What Obama's visit to Senegal displays most tellingly is that Language barriers need not hold back a new wave of foreign direct investment: Senegal played a key role in supporting French troupes in Mali during the conflict earlier this year against AQIM and is being seen as a driver of stability in the region.
Whilst China, Malaysia, Brazil and India have been undertaking massive investments in African states and sponsoring governments to further their business interests (the China International Fund is sponsoring the building of a major new airport in Luanda, Angola as well as new infrastructure projects across the continent and even the African Union building in Addis Ababa), the West have fallen by the wayside in adopting a strategy to see long-term growth in Africa. It seems that despite Bob Geldof rescuing an entire continent from malnutrition, donating goats to rural families is no longer a viable option for these oil, diamond and uranium-rich nations.

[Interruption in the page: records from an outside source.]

/-- The proofs and timers of a load relay in each of its states: OPERATING becomes OPERATED; a closure without a command fails it closed as welded; OPERATED without its proof has dropped and fails open; RELEASING becomes RELEASED; OPERATE_TIMER_EXPIRY fails it open, RELEASE_TIMER_EXPIRY fails it closed where the proof is closed, CROSSPOINT_WAIT_TIMER_EXPIRY fails it open, confirms MATRIX_FAULT on the core of the request and halts the surveyor; a repeated level changes nothing (read from the spec by inference, log 45). Where a relay enters RELEASED with its dark timer still running, the new start of a dark period ends no earlier one and changes no suspicion: the model's choice (log 72). A relay that enters RELEASED with an operate held takes it in the same event, at once or, with a test in progress on a core of its channel, after the crosspoint has opened (R89 to R92). With them the proving record of a used channel: a proven-on ends dark proving and begins a lit period with its settle timer; a release ends it; a relay that fails open ends both and is judged with no lamp lit, in a failed lit period that lasts while the aspect commands it, which sets its lit clearing count to 0 (R120, R122, R123, R127). -/
def Obligations.LoadRelayEvents : Prop :=
  (∀ (c : Chan) (s : State),
    let l := s.lamps[c]
    (s.work.used c = true → (s.relays[c]).state = .operating → (s.relays[c]).proof = false → s.power.phase = .running →
      ∃ u : State, exec (.loadProofClosed c) s = .next (s.cascade u)
        ∧ u.lamps[c] = { l with
            dark := none, flashDiscard := false, lit := .lit, addedInPeriod := false
            settle := some (s.now + if s.work.channels[c].lamp = .incandescent then 200 else 100) }
        ∧ u.meas = (s.withdraw (.dark c)).meas ∧ u.faults = ((s.darkEnd c).litStart c).faults)
    ∧ (l.lit = .lit → ((s.relays[c]).state = .operated ∨ (s.relays[c]).state = .operating) →
      let v := s.release c
      v.meas = (s.withdraw (.lit c)).meas ∧ v.faults = (s.litEnd c).faults
      ∧ (l.learning = false ∨ l.addedInPeriod = false → v.lamps[c] = { l with
          settle := none, repeatTimer := none, lit := .none, addedInPeriod := false })
      ∧ (l.learning = true → l.addedInPeriod = true → l.learnPeriods < 7 → v.lamps[c] = { l with
          settle := none, repeatTimer := none, lit := .none, addedInPeriod := false, learnPeriods := l.learnPeriods + 1 })
      ∧ (l.learning = true → l.addedInPeriod = true → 7 ≤ l.learnPeriods → v.lamps[c] = { l with
          settle := none, repeatTimer := none, lit := .none, addedInPeriod := false, learnPeriods := 0
          learning := false, learnSet := [] }))
    ∧ (s.work.used c = true → ∀ o : FailureOrigin,
      let v := s.failOpen c o
      let key : Cond := if colourOf c = 0 then ⟨.group (groupOf c), .redOut⟩ else ⟨.channel c, .lampOut⟩
      (v.lamps[c]).lampsLit = 0 ∧ (v.lamps[c]).last = none ∧ (v.lamps[c]).dark = none
      ∧ (v.lamps[c]).lit = (if s.commanded c = true then .failed else .none)
      ∧ (s.commanded c = true → (v.lamps[c]).repeatTimer = some (s.now + 1000))
      ∧ (s.commanded c = false → (v.lamps[c]).repeatTimer = none)
      ∧ (l.lit = .lit → (v.lamps[c]).settle = none)
      ∧ ((colourOf c = 0 → 0 < s.work.groups[groupOf c].rmin) → (v.lamps[c]).litCount = 0
          ∧ (key ∈ v.faults.confirmed ∨ ∃ r ∈ v.faults.suspicions, r.key = key))))
  ∧ (∀ (c : Chan) (s : State),
    let r := s.relays[c]
    (r.proof = true → exec (.loadProofClosed c) s = .next s)
    ∧ (r.proof = false → s.power.phase = .running → ∃ u : State, exec (.loadProofClosed c) s = .next (s.cascade u)
      ∧ (∀ x : Chan, x ≠ c → u.relays[x] = s.relays[x]) ∧ u.engine = s.engine ∧ u.smc = s.smc ∧ u.ftr = s.ftr
      ∧ (r.state = .operating → u.relays[c] = { r with
          proof := true, state := .operated, opTimer := none, gen := r.gen + 1, darkSince := none })
      ∧ ((r.state = .released ∨ r.state = .failedOpen) → u.relays[c] = { r with
            proof := true, state := .failedClosed, held := false, waitCore := none, waitTimer := none
            gen := r.gen + 1, origin := .welded, darkSince := none }
          ∧ (⟨.channel c, .relayWelded⟩ : Cond) ∈ u.faults.confirmed)
      ∧ ((r.state = .operated ∨ r.state = .releasing ∨ r.state = .failedClosed) →
          u.relays[c] = { r with proof := true } ∧ u.faults = s.faults)))
  ∧ (∀ (c : Chan) (s : State),
    let r := s.relays[c]
    (r.proof = false → exec (.loadProofOpened c) s = .next s)
    ∧ (r.proof = true → s.power.phase = .running → ∃ u : State, exec (.loadProofOpened c) s = .next (s.cascade u)
      ∧ (∀ x : Chan, x ≠ c → u.relays[x] = s.relays[x]) ∧ u.engine = s.engine ∧ u.smc = s.smc ∧ u.ftr = s.ftr
      ∧ (r.state = .operated → u.relays[c] = { r with
            proof := false, state := .failedOpen, coil := false, held := false, waitCore := none, waitTimer := none
            opTimer := none, relTimer := none, gen := r.gen + 1, origin := .dropped, darkSince := none }
          ∧ (⟨.channel c, .relayNoOperate⟩ : Cond) ∈ u.faults.confirmed)
      ∧ (r.state = .releasing → r.held = false → u.relays[c] = { r with
            proof := false, state := .released, relTimer := none, darkSince := some s.now } ∧ u.faults = s.faults)
      ∧ (r.state = .releasing → r.held = true → s.testedCore c = none → u.relays[c] = { r with
            proof := false, state := .operating, coil := true, held := false, waitCore := none, waitTimer := none
            relTimer := none, darkSince := none, opTimer := some (s.now + s.work.channels[c].limits.operate) })
      ∧ (∀ k, r.state = .releasing → r.held = true → s.testedCore c = some k → u.relays[c] = { r with
            proof := false, state := .released, held := true, waitCore := some k, waitTimer := some (s.now + 20)
            relTimer := none, darkSince := some s.now }
          ∧ (u.cores[k]).test = .releasing ∧ ((s.cores[k]).test ≠ .releasing → u.survey.connected = none))
      ∧ ((r.state = .released ∨ r.state = .operating ∨ r.state = .failedOpen ∨ r.state = .failedClosed) →
          u.relays[c] = { r with proof := false } ∧ u.faults = s.faults)))
  ∧ (∀ (c : Chan) (s : State) (e : Nat),
    let t := s.elapseTo e
    let r := s.relays[c]
    let failed : Relay := { r with
      state := .failedOpen, coil := false, held := false, waitCore := none, waitTimer := none, opTimer := none
      relTimer := none, darkSince := none }
    (r.opTimer = some e → ∃ u : State, exec (.operateTimerExpiry c) s = .next (t.cascade u)
      ∧ u.relays[c] = { failed with origin := .noOperate }
      ∧ (∀ x : Chan, x ≠ c → u.relays[x] = s.relays[x])
      ∧ (⟨.channel c, .relayNoOperate⟩ : Cond) ∈ u.faults.confirmed)
    ∧ (r.relTimer = some e → r.proof = true → ∃ u : State, exec (.releaseTimerExpiry c) s = .next (t.cascade u)
      ∧ u.relays[c] = { r with
          state := .failedClosed, held := false, relTimer := none, origin := .welded, darkSince := none }
      ∧ (∀ x : Chan, x ≠ c → u.relays[x] = s.relays[x])
      ∧ (⟨.channel c, .relayWelded⟩ : Cond) ∈ u.faults.confirmed)
    ∧ (r.relTimer = some e → r.proof = false → r.held = false → ∃ u : State,
      exec (.releaseTimerExpiry c) s = .next (t.cascade u)
      ∧ u.relays[c] = { r with state := .released, relTimer := none, darkSince := some t.now }
      ∧ (∀ x : Chan, x ≠ c → u.relays[x] = s.relays[x]) ∧ u.faults = s.faults)
    ∧ (r.relTimer = some e → r.proof = false → r.held = true → ∃ u : State,
      exec (.releaseTimerExpiry c) s = .next (t.cascade u) ∧ (∀ x : Chan, x ≠ c → u.relays[x] = s.relays[x])
      ∧ (s.testedCore c = none → u.relays[c] = { r with
            state := .operating, coil := true, held := false, waitCore := none, waitTimer := none, relTimer := none
            darkSince := none, opTimer := some (t.now + s.work.channels[c].limits.operate) })
      ∧ (∀ k, s.testedCore c = some k → u.relays[c] = { r with
            state := .released, held := true, waitCore := some k, waitTimer := some (t.now + 20), relTimer := none
            darkSince := some t.now }
          ∧ (u.cores[k]).test = .releasing ∧ ((s.cores[k]).test ≠ .releasing → u.survey.connected = none)))
    ∧ (∀ k, r.waitTimer = some e → r.waitCore = some k → ∃ u : State,
      exec (.crosspointWaitTimerExpiry c) s = .next (t.cascade u)
      ∧ u.relays[c] = { failed with origin := .crosspoint }
      ∧ (∀ x : Chan, x ≠ c → u.relays[x] = s.relays[x])
      ∧ (⟨.core k, .matrixFault⟩ : Cond) ∈ u.faults.confirmed
      ∧ u.survey.halted = true ∧ u.survey.connected = none ∧ u.survey.active = false))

Yet there are fears that Chinese involvement could lead to exploitation in the region: already corrupt politicians are swayed easily by the promise of a new palace (or in the case of Equitorial Guinea's dictator, President Obiang, a new capital city) and are willing to give countries who invest, large stakes in their natural resources. What Obama has started to demonstrate is that, despite the lack of promises of sparkling new buildings, FDI coming from Western nations need not necessarily mean a raw deal.
In return for investment, the West have the capacity to offer real security (Niger has already allowed the US to establish a drone base in its capital, Niamey) and long-term, controlled growth with minimal exploitation. Countries who are still managing their own development and struggling with the socio-economic changes, it can be argued, will care less about the stability of the countries that they are investing in.